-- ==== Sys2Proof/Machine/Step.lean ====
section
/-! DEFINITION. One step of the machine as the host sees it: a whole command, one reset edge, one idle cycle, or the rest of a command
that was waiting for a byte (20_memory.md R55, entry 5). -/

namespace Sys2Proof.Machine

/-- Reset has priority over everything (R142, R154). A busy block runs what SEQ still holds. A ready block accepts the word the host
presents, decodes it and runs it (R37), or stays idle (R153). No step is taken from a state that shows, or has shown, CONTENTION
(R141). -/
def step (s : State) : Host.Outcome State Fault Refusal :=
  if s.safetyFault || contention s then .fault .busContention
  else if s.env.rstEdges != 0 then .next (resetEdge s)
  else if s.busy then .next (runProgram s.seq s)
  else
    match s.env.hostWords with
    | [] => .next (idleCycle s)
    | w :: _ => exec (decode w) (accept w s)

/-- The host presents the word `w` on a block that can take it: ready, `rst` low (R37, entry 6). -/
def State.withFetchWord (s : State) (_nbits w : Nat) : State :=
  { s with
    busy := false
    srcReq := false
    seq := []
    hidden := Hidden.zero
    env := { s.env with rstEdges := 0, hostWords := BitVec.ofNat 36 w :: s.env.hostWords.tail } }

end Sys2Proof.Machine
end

▶ Exercise directions: The data above must be restated word for word.

▶ Response:
-- ==== Sys2Proof/Machine/Step.lean ====
section
/-! DEFINITION. One step of the machine as the host sees it: a whole command, one reset edge, one idle cycle, or the rest of a command
that was waiting for a byte (20_memory.md R55, entry 5). -/

namespace Sys2Proof.Machine

/-- Reset has priority over everything (R142, R154). A busy block runs what SEQ still holds. A ready block accepts the word the host
presents, decodes it and runs it (R37), or stays idle (R153). No step is taken from a state that shows, or has shown, CONTENTION
(R141). -/
def step (s : State) : Host.Outcome State Fault Refusal :=
  if s.safetyFault || contention s then .fault .busContention
  else if s.env.rstEdges != 0 then .next (resetEdge s)
  else if s.busy then .next (runProgram s.seq s)
  else
    match s.env.hostWords with
    | [] => .next (idleCycle s)
    | w :: _ => exec (decode w) (accept w s)

/-- The host presents the word `w` on a block that can take it: ready, `rst` low (R37, entry 6). -/
def State.withFetchWord (s : State) (_nbits w : Nat) : State :=
  { s with
    busy := false
    srcReq := false
    seq := []
    hidden := Hidden.zero
    env := { s.env with rstEdges := 0, hostWords := BitVec.ofNat 36 w :: s.env.hostWords.tail } }

end Sys2Proof.Machine
end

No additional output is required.